From 0c6614e89e3e428aaa9d7cffc8d54f56b3b2ffb9 Mon Sep 17 00:00:00 2001
From: josh <josh@45c1a28c-8058-47b2-ae61-ca45b979098e>
Date: Sat, 1 Nov 2008 15:34:45 +0000
Subject: [PATCH] copied hw7/hw.tex to hw5/

git-svn-id: svn://anubis/gvsu@226 45c1a28c-8058-47b2-ae61-ca45b979098e
---
 cs677/hw5/hw.tex | 76 ++++++++++++++++++++++++++++++++++++++++++++++++
 1 file changed, 76 insertions(+)
 create mode 100644 cs677/hw5/hw.tex

diff --git a/cs677/hw5/hw.tex b/cs677/hw5/hw.tex
new file mode 100644
index 0000000..5416898
--- /dev/null
+++ b/cs677/hw5/hw.tex
@@ -0,0 +1,76 @@
+% Preamble
+\documentclass[11pt,fleqn]{article}
+\usepackage{amsmath, amsthm, amssymb}
+\usepackage{fancyhdr}
+\oddsidemargin	-0.25in
+\textwidth	6.75in
+\topmargin	-0.5in
+\headheight	0.75in
+\headsep	0.25in
+\textheight	8.75in
+\pagestyle{fancy}
+\renewcommand{\headrulewidth}{0pt}
+\renewcommand{\footrulewidth}{0pt}
+\fancyhf{}
+\lhead{HW Chap. 7\\\ \\\ }
+\rhead{Josh Holtrop\\2008-10-15\\CS 677}
+\rfoot{\thepage}
+
+\begin{document}
+
+\noindent
+\begin{enumerate}
+\item[1.]{
+    Break the ``parallel region'' into a function accepting a \texttt{void *}
+    parameter.
+    Before the ``parallel region'' create a \texttt{for} loop which loops
+    \textit{n} times (where \textit{n} is the number of threads),
+    invoking \texttt{pthread\_create()} once for each thread.

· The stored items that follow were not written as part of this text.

-- ==== Sys2Proof/Machine/Derived.lean ====
section
/-!
DEFINITION. Derived regions (R110 to R125): images of base values, the delta messages, rescans and rebuilds, and the
bytes of a slot. A slot's bytes in memory always follow its fields.
-/

namespace Sys2Proof.Machine

/-- A base element's exact value (R110): an integer for I32. -/
def baseVal (fmt bits : Nat) : Fp.Val :=
  if fmt = 1 then
    let i := sextInt 32 bits
    .num (decide (i < 0)) i.natAbs 0
  else Fp.decode (Fp.ofCode fmt) bits

/-- The image of a finite value in quanta of 2^q (R115). -/
def sumImage (q : Int) (square : Bool) (v : Fp.Val) : Int :=
  match v with
  | .num n m e => if square then (Fp.toInteger 0 false (m * m) (2 * e - q)).1 else (Fp.toInteger 0 n m (e - q)).1
  | _ => 0

/-- The bin of a value (R115): exact quotient, floor, clamped; NaN enters bin NBIN. -/
def histBin (hlo hwid nbin : Nat) (v : Fp.Val) : Nat :=
  match v with
  | .nan _ => nbin
  | .inf n => if n then 0 else nbin - 1
  | .num n m e =>
    match Fp.decode Fp.f32 hlo, Fp.decode Fp.f32 hwid with
    | .num n2 m2 e2, .num _ mw ew =>
      let d := Fp.sumAt n m e (!n2) m2 e2
      let q := if ew ≤ d.2 then d.1 * 2 ^ (d.2 - ew).toNat / mw else d.1 / (mw * 2 ^ (ew - d.2).toNat : Nat)
      (clampInt 0 ((nbin : Int) - 1) q).toNat
    | _, _ => 0

/-! ### block_rule of R93 -/

/-- Value of round_f32(RNE, ·) of a result, decoded. -/
def f32Of (r : Fp.Res) : Fp.Val := Fp.decode Fp.f32 r.bits

/-- s and z of block_rule for the group's hi, lo (F32 bits) and code width `b` (R93). Where s rounds to 0, z is what the IEEE quotient by
zero gives: an infinity saturates, a NaN gives 0 (log entry 109, DESIGN CHOICE). -/
def blockParams (hi lo : Nat) (b : Nat) : Nat × Nat :=
  let qmax := 2 ^ b - 1
  let h := Fp.decode Fp.f32 hi
  let l := Fp.decode Fp.f32 lo
  if h.isZero && l.isZero then (0x3C00, 0)
  else
    let range := f32Of (Fp.addV Fp.f32 0 h l.neg)
    let s32 := f32Of (Fp.divV Fp.f32 0 range (.num false qmax 0))
    let s0 := (Fp.convert Fp.f16 3 0 false s32).bits
    let s := if s0 = Fp.f16.infBits then 0x7BFF else s0
    let zq := f32Of (Fp.divV Fp.f32 0 l.neg (Fp.decode Fp.f16 s))
    (s, (clampInt 0 qmax (Fp.toInt 32 0 zq).1).toNat)

/-- The code of one value under s and z (R93). -/
def blockCode (v s z b : Nat) : Nat :=
  let q := f32Of (Fp.divV Fp.f32 0 (Fp.decode Fp.f32 v) (Fp.decode Fp.f16 s))
  (clampInt 0 ((2 ^ b - 1 : Nat) : Int) ((Fp.toInt 32 0 q).1 + z)).toNat

/-- The parameter word of R91 for a group: 0x0000_7E00 with a NaN or an infinity (R93, R120). -/
def blockParamWord (nonFinite : Bool) (hi lo b : Nat) : Nat :=
  if nonFinite then 0x7E00 else
  let p := blockParams hi lo b
  p.1 + p.2 * 65536

/-! ### Slots -/

/-- The canonical binary64 NaN. -/
def nan64 : Nat := 0x7FF8000000000000
/-- The canonical binary32 NaN. -/
def nan32 : Nat := 0x7FC00000

/-- STATUS bit positions (R122). -/
def stOvf : Nat := 31
/-- STALE -/
def stStale : Nat := 30
/-- PSN -/
def stPsn : Nat := 29
/-- LOST -/
def stLost : Nat := 28
/-- BUILD -/
def stBuild : Nat := 27

/-- A status bit. -/
def DSlot.bit (d : DSlot) (i : Nat) : Bool := d.status.getLsbD i
/-- A status bit replaced. -/
def DSlot.setBit (d : DSlot) (i : Nat) (b : Bool) : DSlot :=
  { d with status := BitVec.ofNat 32 (withField d.status.toNat i i (bit01 b)) }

+    Any variables local to the function containing the ``parallel region''
+    that the ``parallel region'' function needs access to
+    would have to be stored as pointers in a structure whose address was
+    passed as an argument to the thread function.

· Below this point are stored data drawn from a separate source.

/-- The record as a task of partition `part` at a depth. -/
def recordTask (rec : BitVec 512) (part depth : Nat) : Task :=
  { part := part, record := rec, state := .queued, depth := depth }

/-- Check 1 of R330. -/
def State.recordOk (s : State) (t : Task) : Bool :=
  let header := match s.homeOf t.part t.image false with
    | some pa => if placeOf pa = .hbm then s.hbm.num pa 4 else s.host.num pa 4
    | none => 0
  t.fld 15 0 == 0x3C5D && t.fld 31 16 == 1 && t.fld 142 32 == 0 && t.fld 259 259 == 0
    && decide (1 ≤ t.nmemb) && decide (t.nmemb ≤ maxMembers) && t.fld 148 147 != 3
    && decide (1 ≤ t.fld 145 143) && decide (t.fld 145 143 ≤ 6)
    && header == 0x17E6A && (s.getPart t.part).prect.bit 63

/-- Whether an allow-list entry matches a record (R332); a debug record needs PPOL.DBGOK (R364). -/
def allows (e : Word) (t : Task) : Bool :=
  e.bit 63 && e.fld 47 32 == t.fld 239 224 && e.fld 31 0 == t.fld 511 480 && decide (t.prio ≤ e.fld 62 60)
    && e.bit (57 + t.fld 148 147)

/-- Check 3 of R330. -/
def State.allowed (s : State) (t : Task) : Bool :=
  let p := s.getPart t.part
  (t.fld 146 146 == 0 || p.ppol.bit 60) && (List.range 128).any fun i => allows (Store.get 0 p.allow i) t

/-- Whether an address names a completion object (check 5 of R330). -/
def State.isComp (s : State) (p va : Nat) (wr : Bool) : Bool :=
  va != 0 && match s.compObj p va wr with
    | some (_, w) => fieldOf w 127 96 != 0
    | none => false

/-- How many tasks of a partition are queued or eligible. -/
def State.queuedIn (s : State) (p : Nat) : Nat :=
  (Store.keysWhere (fun _ (t : Task) => t.part == p && (t.state == .queued || t.state == .eligible)) s.tasks).length

/-- The code of the first check of R330 that fails; 0 accepts. -/
def State.acceptCode (s : State) (t : Task) : Nat :=
  let p := s.getPart t.part
  if !s.recordOk t then 6
  else if 8 ≤ t.depth then 1
  else if !s.allowed t then 2
  else if decide (p.psched.fld 63 45 < t.nmemb) || decide (72 * t.packages < t.nmemb) then 3
  else if !(s.isComp t.part t.comp true && t.deps.all fun d => s.isComp t.part d false) then 4
  else if 256 ≤ s.queuedIn t.part then 5
  else 0

/-- Queues an accepted task under the next number (R330). -/
def State.queueTask (s : State) (t : Task) : State :=
  { s with tasks := Store.insert (Store.erase s.tasks s.nextTask) s.nextTask t, nextTask := s.nextTask + 1 }

/-- The audit entry of a debug launch (R377). -/
def State.auditDebug (s : State) (order actor : Nat) (t : Task) : State :=
  if t.fld 146 146 == 1 then s.present order (.audit 10 t.part actor (Config.auditLayout 0 0 s.nextTask false)) else s

/-- The decision on a `LAUNCH` (R219): its status word, the launcher's irrevocability (R355), the class-6 event of a
refusal (R322). -/
def State.decideLaunch (s : State) (l : LaunchReq) : State :=
  let b := (s.getCore l.core).binding
  let t := recordTask l.record b.part (b.depth + 1)
  let code := s.acceptCode t
  let task := if code = 0 then s.nextTask else 0
  let s := if code = 0 then
      ((s.auditDebug l.core 3 t).queueTask t).makeIrrevocable b.part b.task
    else if code = 2 || code = 3 || code = 6 then s.present l.core (.saiga 0 b.part 6 0 0 0 0 l.core)
    else s
  s.modCore l.core fun k => { k with seq := { (k.seq.setReg l.rd ⟨substatWord task 0 0 code, false⟩) with
    pc := k.seq.pc + 4, wait := .none } }

/-- Whether the oldest `LAUNCH` waits for room in the audit log (R378). -/
def State.launchWaits (s : State) (l : LaunchReq) : Bool := fieldOf l.record.toNat 146 146 == 1 && decide (s.auditRoom ≤ 4096)

/-- The decision on the record in SUBREG, if there is one (R329, R330); that on one with DBG = 1 waits for a free entry of the audit log
(R378). -/
def State.decideSub (s : State) : State :=
  match s.subreg with
  | none => s
  | some rec =>
    if bitOf rec.toNat 146 && s.auditRoom = 0 then s else
    let t := recordTask rec (fieldOf rec.toNat 223 208) 0
    let code := s.acceptCode t
    let task := if code = 0 then s.nextTask else 0
    let s := if code = 0 then (s.auditDebug orderHost 2 t).queueTask t else s
    { s with subreg := none, substat := substatWord task (s.substat.fld 9 9) 0 code }

/-- R330: the device decides acceptance of records: of the oldest `LAUNCH`, and of the one in SUBREG, which waits for no more (R329). -/
def execEvLaunchAcceptance (s : State) : Result :=
  .next <| State.decideSub <| match s.launching.find? fun l => !s.launchWaits l with
    | some l => State.decideLaunch { s with launching := s.launching.erase l } l
    | none => s

/-- R219: `LAUNCH`: a release at device scope, the read of the record as a load reads, word by word (R77, R78, R81, R390), then the
wait for the decision. In a replay nothing is launched and the status is a free value (R400, log entry 4, DESIGN CHOICE). -/
def execLaunch (d a : Reg) (s : State) : Result :=
  let va := (s.g a).val
  match s.q.wait with
  | .launch => .next s
  | _ =>
    match s.needClean (s.g a).psn with
    | .error t => .next (s.trap t)
    | .ok _ =>
      if va.toNat % 64 ≠ 0 then .next (s.trap (alignTrap va))
      else if s.cur.replay.isSome then .next (s.free.2.result d s.free.1 false)
      else s.releasing .dev fun s =>
        seqAccess va 64 0 s fun s leaf pa =>
          let go (s : State) (bs : List Byte) : Result :=
            let l : LaunchReq := ⟨s.core, d, BitVec.ofNat 512 (ofBytes bs)⟩
            .next (State.setWait { s with launching := s.launching ++ [l] } .launch)
          match s.readWaits va leaf pa 64 with
          | some r => r
          | none =>
            match s.readNow va leaf pa 64 with
            | .error r => r
            | .ok (bs, s) => go s bs

end Sys2Proof.Machine
end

+    Then, the thread would run the code in the ``parallel region''.
+    After the region, a \texttt{for} loop would exist to loop over all
+    the threads created in the first loop and execute \texttt{pthread\_join()}
+    for each one.
+}
+
+\vskip 2em
+\item[2.]{
+    Each thread could store its result into an array indexed by its ID.
+    Then, when computation is complete, a regular \texttt{for} loop
+    within an OpenMP parallel region could iterate
+    $\lceil \log_2 n \rceil$ times.
+    In the first iteration, threads where $ID\mod 2 = 0$ would perform
+    the reduction operation on their array value and the array value
+    at index $ID + 1$ while the rest of the threads are idle.

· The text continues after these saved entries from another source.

-- ==== Sys2Proof/Machine/Tahr.lean ====
section
/-!
DEFINITION. Tahr commands (R251 to R255): the source pages, `TMV`, `TSEL`, `TRED`, and the landing of their results.
-/

namespace Sys2Proof.Machine

/-- Destination offset of the results (R252). -/
def Cmd.yoff (m : Cmd) : Nat := m.rb.fld 59 32
/-- Offset of the vector x in the chip scratchpad (R252). -/
def Cmd.xoff (m : Cmd) : Nat := m.rb.fld 27 0

/-- Bytes of `n` packed elements of the source format. -/
def Cmd.packed (m : Cmd) (n : Nat) : Nat := ceilDiv (n * fmtBits m.long.fmt) 8

/-- The rows of the source: their number, their elements, and their pitch in bytes. -/
def Cmd.source (m : Cmd) : Nat × Nat × Nat :=
  match m.instr with
  | .tmv _ => (m.rc.fld 23 0, m.rc.fld 39 24, 16 * m.rc.fld 63 40)
  | .tsel _ => (1, m.rc.fld 23 0, m.packed (m.rc.fld 23 0))
  | _ => (m.rc.fld 47 24, m.rc.fld 23 0, m.packed (m.rc.fld 23 0))

/-- Bytes of one result. -/
def Cmd.resultSize (m : Cmd) : Nat :=
  match m.instr with
  | .tmv _ => 4
  | .tsel _ => 8
  | _ => if m.long.fmt = 0 ∨ m.long.fmt = 6 then 8 else 4

/-- Bytes of the header before the results. -/
def Cmd.headerSize (m : Cmd) : Nat :=
  match m.instr with
  | .tsel _ => 16
  | _ => 0

/-- Reads a word of the source at its home: no older than the last store performed at device scope (R251), under its page's class
(R77). -/
def State.tahrWord (s : State) (c id : Nat) (a : Word) (n : Nat) : Eng (Nat × Bool) :=
  let b := (s.getCore c).binding
  if s.replays c then
    let e := s.engEnter c id 0 false
    .ok e.1 e.2
  else
  (s.engXlate c id a 0).andThen fun x s =>
    let leaf := x.1
    let pa := x.2
    if s.heldFor (clusterOf c) pa n then .hold fun t => t
    else if !s.halvesReady leaf pa n false then .hold fun t => t.askHalves .hbm false (halvesOf pa n)
    else
      let r := s.homeRange (leafClass leaf) b.kclass pa n
      let s := ((s.noteBad b.part c (s.hbm.worst pa n) pa n).charge b.part r.2.charge c).touchLine false 0 0 leaf (pa / 128)
      if r.2.fault then .stop (dataTrap a) s
      else
        let e := s.engEnter c id (ofBytes r.1) r.2.psn
        .ok e.1 e.2

/-- The rows of the source (R251). -/
def State.tahrSource (s : State) (c : Nat) (m : Cmd) : Eng (List (List (Nat × Bool))) :=
  let (rows, n, pitch) := m.source
  engFold (fun l y s =>
    let len := m.packed n
    (s.engWords (fun a k s => s.tahrWord c m.id a k) (len / 8 + 2) (m.ra + BitVec.ofNat 64 (y * pitch)) len).andThen fun bs s =>
      .ok (l ++ [unpack (fmtBits m.long.fmt) n bs]) s) (List.range rows) [] s

/-- Cuts a list into slices of `n`. -/
def slicesOf {α : Type} (n : Nat) : Nat → List α → List (List α)
  | 0, _ => []
  | fuel + 1, l => if l.isEmpty then [] else l.take n :: slicesOf n fuel (l.drop n)

/-- Elements in 128 bytes of the source format (R253). -/
def Cmd.lineElems (m : Cmd) : Nat := 1024 / fmtBits m.long.fmt

/-- A value of the source format, widened exactly. -/
def Cmd.value (m : Cmd) (v : Nat) : Fp.Val := Fp.decode (tileFp' m.long.fmt) v
where
  /-- The float format of an operand code. -/
  tileFp' (f : Nat) : Fp.Fmt := Fp.ofCode (f + 3)

/-- A signed integer code of the source format. -/
def Cmd.code (m : Cmd) (v : Nat) : Int := sextInt (fmtBits m.long.fmt) v

/-- One element of `TMV`'s result (R253). -/
def Cmd.dot (m : Cmd) (row x : List (Nat × Bool)) : Nat :=
  let ps := slicesOf m.lineElems (row.length + 1) (row.zip x)
  if 6 ≤ m.long.fmt then
    wrapNat 32 (ps.foldl (fun y sl =>
      satInt 32 (y + (sl.map fun p => m.code p.1.1 * m.code p.2.1).foldl (· + ·) 0)) 0)
  else
    ps.foldl (fun y sl => Fp.rn Fp.f32 (Fp.sumV (Fp.v32 y :: sl.map fun p => (m.value p.1.1).mul (m.value p.2.1)))) 0

/-- A source element of `TSEL` or `TRED` as binary32 bits, or an I32 (R254). An F32 element is its own bits, a NaN's payload with it;
a NaN of another format becomes the canonical one (log entry 99, DESIGN CHOICE). -/
def Cmd.wide (m : Cmd) (v : Nat) : Nat :=
  if m.long.fmt = 6 then wrapNat 32 (m.code v)
  else if m.long.fmt = 1 then v
  else Fp.rn Fp.f32 (m.value v)

/-- Whether "v cond t" holds (R254, R175). -/
def Cmd.selects (m : Cmd) (v : Nat) : Bool :=
  let t := m.rc.fld 63 32
  let cc := m.rc.fld 26 24
  if m.long.fmt = 6 then
    let x := sextInt 32 v
    let y := sextInt 32 t
    match cc with
    | 0 => x == y
    | 1 => x != y
    | 2 => decide (x < y)
    | 3 => decide (x ≤ y)
    | 4 => decide (y < x)
    | _ => decide (y ≤ x)
  else floatCond cc (Fp.v32 v) (Fp.v32 t)

/-- A reduced row (R255): SUM, MAX, MIN or SUMSQ. -/
def Cmd.reduce (m : Cmd) (row : List (Nat × Bool)) : Nat :=
  let op := m.rc.fld 49 48
  let vs := row.map Prod.fst
  if m.long.fmt = 6 then
    let is := vs.map m.code
    let first := is.headD 0
    wrapNat 64 (match op with
      | 0 => is.foldl (· + ·) 0
      | 1 => is.foldl max first
      | 2 => is.foldl min first
      | _ => (is.map fun i => i * i).foldl (· + ·) 0)
  else
    let f := if m.long.fmt = 0 then Fp.f64 else Fp.f32
    if op = 1 ∨ op = 2 then
      let bits := vs.map fun v => if m.long.fmt = 0 then v else m.wide v
      if bits.any fun b => (Fp.decode f b).isNan then f.nanBits
      else bits.foldl (fun a b =>
        let lt := Fp.totalLt (Fp.decode f a) (Fp.decode f b)
        if op = 1 then (if lt then b else a) else (if lt then a else b)) (bits.headD 0)
    else
      (slicesOf m.lineElems (vs.length + 1) vs).foldl (fun y sl =>
        Fp.rn f (Fp.sumV (Fp.decode f y :: sl.map fun v =>
          if op = 0 then m.value v else (m.value v).mul (m.value v)))) 0

/-- The results of a Tahr command from its source, and for `TMV` its vector; those of `TSEL` are its records. -/
def Cmd.results (m : Cmd) (rows : List (List (Nat × Bool))) (x : List (Nat × Bool)) : List (Nat × Bool) :=
  match m.instr with
  | .tmv _ => rows.map fun r => (m.dot r x, (r ++ x).any Prod.snd)
  | .tsel _ =>
    let row := rows.headD []
    ((List.range row.length).zip row).filterMap fun e =>
      let v := m.wide e.2.1
      if m.selects v then some (e.1 + v * 2 ^ 32, e.2.2) else none
  | _ => rows.map fun r => (m.reduce r, r.any Prod.snd)

/-- The device pages of the source. -/
def Cmd.tahrPages (m : Cmd) : List (Word × Nat) :=
  let (rows, n, pitch) := m.source
  ((List.range rows).flatMap fun y => pagesFrom (m.ra + BitVec.ofNat 64 (y * pitch)) (m.packed n) 0).foldl
    (fun l p => if l.any fun q => q.1.toNat / 65536 == p.1.toNat / 65536 then l else l ++ [p]) []

/-- Every source page is homed in the device's own HBM, or the access fault (R251). -/
def State.ownPages (s : State) (c id : Nat) : List (Word × Nat) → Bool → Eng Bool
  | [], all => .ok all s
  | (va, kind) :: rest, all =>
    match s.engXlate c id va kind with
    | .ok x s => if placeOf x.2 = .hbm then s.ownPages c id rest all else .stop (accessTrap va) s
    | .hold f => if s.replays c then s.ownPages c id rest all else (f s).ownPages c id rest false
    | .stop t s => .stop t s

/-- The Tahr slices that a command needs: those of its source's stacks, by their islands (R406). -/
def State.tahrSlices (s : State) (c : Nat) (m : Cmd) : List Nat :=
  let (rows, n, pitch) := m.source
  let len := (rows - 1) * pitch + m.packed n
  (List.range (len / 65536 + 2)).filterMap fun i =>
    (s.walk (s.getCore c).binding.part (m.ra.toNat + min (65536 * i) len)).map fun x =>
      52 + Config.stackOf ((leafPa x.1 + (m.ra.toNat + min (65536 * i) len) % x.2) / 2 ^ 21) % 8

/-- The gated Tahr slices that a command needs begin to ungate (R406); the wait is part of its duration (R251). -/
def State.wakeTahr (s : State) (c : Nat) (m : Cmd) : State :=
  (s.tahrSlices c m).foldl (fun s i =>
    if (s.isl i).fld 31 30 = 1 then s.setIsl i (((s.isl i).put 0 0 0).put 31 30 2) else s) s

/-- Whether every slice that a command needs is on, and none is changing. -/
def State.tahrAwake (s : State) (c : Nat) (m : Cmd) : Bool :=
  (s.tahrSlices c m).all fun i => (s.isl i).fld 31 30 != 1 && (s.isl i).fld 31 30 != 2

/-- The source is translated, then read once its slices are on, and the results formed, none of which is stored where they do not all fit
in their level (R63, R251; log entry 22). -/
def State.tahrRead (s : State) (c : Nat) (m : Cmd) : Eng Bool :=
  if m.checked then .ok (s.tahrAwake c m) (s.wakeTahr c m) else
  (s.ownPages c m.id m.tahrPages true).andThen fun all s =>
    if !all then .ok false s
    else if !s.tahrAwake c m then .ok false (s.wakeTahr c m)
    else
      let vector : Eng (List (Nat × Bool)) := match m.instr with
        | .tmv _ =>
          let k := m.rc.fld 39 24
          let len := m.packed k
          (s.engBytes c c m.id 3 (BitVec.ofNat 64 m.xoff) len).andThen fun bs s =>
            .ok (unpack (fmtBits m.long.fmt) k bs) s
        | _ => .ok [] s
      vector.andThen fun x s => (s.tahrSource c m).andThen fun rows s =>
        let rs := m.results rows x
        let head : List (Nat × Bool) := match m.instr with
          | .tsel _ => [(rs.length, (rows.headD []).any Prod.snd), (0, false)]
          | _ => []
        if !s.rangeOk c m.long.low (BitVec.ofNat 64 m.yoff) (m.headerSize + rs.length * m.resultSize) then .stop (scratchTrap 0) s
        else .ok true (s.modCmd c m.id fun m => { m with checked := true, data := rs ++ head })

/-- A Tahr command starts: its channel, its destination range where that is known, the vector's range, its source pages. -/
def State.startTahr (s : State) (c : Nat) (m : Cmd) : State :=
  if m.delivers && (Store.get wpReset (s.getCore c).wp m.chan).bit 61 then s.stopCmd c m.id timingTrap false
  else
    let s := if m.delivers then s.modWp c m.chan fun _ => wpStart m.long.low m.yoff else s
    let known := match m.instr with
      | .tsel _ => 16
      | _ => m.source.1 * m.resultSize
    let vector := match m.instr with
      | .tmv _ => m.packed (m.rc.fld 39 24)
      | _ => 0
    if !(s.rangeOk c m.long.low (BitVec.ofNat 64 m.yoff) known && s.rangeOk c 3 (BitVec.ofNat 64 m.xoff) vector) then
      s.stopCmd c m.id (scratchTrap 0)
    else (s.tahrRead c m).finish s c m.id

/-- R251: a Tahr command retires when its last result has landed. -/
def execEvTahrRetire (core cmd : Nat) (s : State) : Result :=
  match (s.getCore core).cmd cmd with
  | none => .next s
  | some m =>
    if m.engine == .tahr && m.started.isSome && m.checked && m.done == m.data.length && m.out == 0 then
      .next (s.retireCmd core cmd)
    else .next s

/-- R251, R254: results land in increasing order, a granule of 128 bytes at a time, and the header of `TSEL` last: PTR stays
at BASE until then. The oracle may put a landing off: the duration is not fixed. -/
def execEvTahrResultLands (core cmd : Nat) (s : State) : Result :=
  match (s.getCore core).cmd cmd with
  | none => .next s
  | some m =>
    if m.engine != .tahr || m.started.isNone || s.cmdWaits core m || (m.checked && m.done == m.data.length) then .next s
    else if s.choice ≠ 0 then .next s.chosen
    else
      match s.chosen.tahrRead core m with
      | .hold f => .next (f s.chosen)
      | .stop t s => .next (s.stopCmd core cmd t)
      | .ok false s => .next s
      | .ok true s =>
        match (s.getCore core).cmd cmd with
        | none => .next s
        | some m =>
          let z := m.resultSize
          let body := m.data.length - m.headerSize / 8
          let header := decide (body ≤ m.done)
          let n := if header then m.data.length - m.done else min (128 / z) (body - m.done)
          let at' := if header then m.yoff else m.yoff + m.headerSize + m.done * z
          let bs := ((m.data.drop m.done).take n).flatMap fun v => (toBytes z v.1).map fun b => (b, v.2)
          match s.engBanks fun s => s.engStore core cmd m.long.low (runsOf (BitVec.ofNat 64 at') bs) with
          | .hold f => .next (f s)
          | .stop t s => .next (s.stopCmd core cmd t)
          | .ok _ s =>
            let last := m.done + n == m.data.length
            let s := s.modCmd core cmd fun m => { m with done := m.done + n }
            let s := if m.headerSize ≠ 0 ∧ !last then s
              else s.landed core m (m.yoff + m.headerSize + (min (m.done + n) body) * z) last
            .next (if last then s.later [.event (.tahrRetire core cmd)] else s)

end Sys2Proof.Machine
end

+    In the second iteration, threads where $ID\mod 4 = 0$ would perform
+    the reduction operation on their array value and the array value
+    at index $ID + 2$ while the rest of the threads are idle.
+    This process would repeat (doubling the mod value and offset index
+    each time) until the reduction operation has been
+    performed to produce the final result value at index 0 of the
+    array.
+}
+
+\vskip 2em
+\item[3.]{
+    My OpenMP solution to Floyd's algorithm was implemented by
+    using a \texttt{\#pragma omp parallel for} on the second \texttt{for}
+    loop of the algorithm.
+    Thus, for each $k$ value, the rows are broken up for different
+    threads to process.
+    The same thread computes an entire row of the matrix.
+
+    The run times nicely grow exponentially as $n$ grows linearly.
+    On eos24, with $n >= 400$, the speedup was $\approx 3.6$.
+
+    As the number of threads increased, the run time decreased
+    exponentially until $t > 4$, where more threads did not gain
+    anything since there were only 4 processing cores.
+}
+
+\end{enumerate}
+
+\end{document}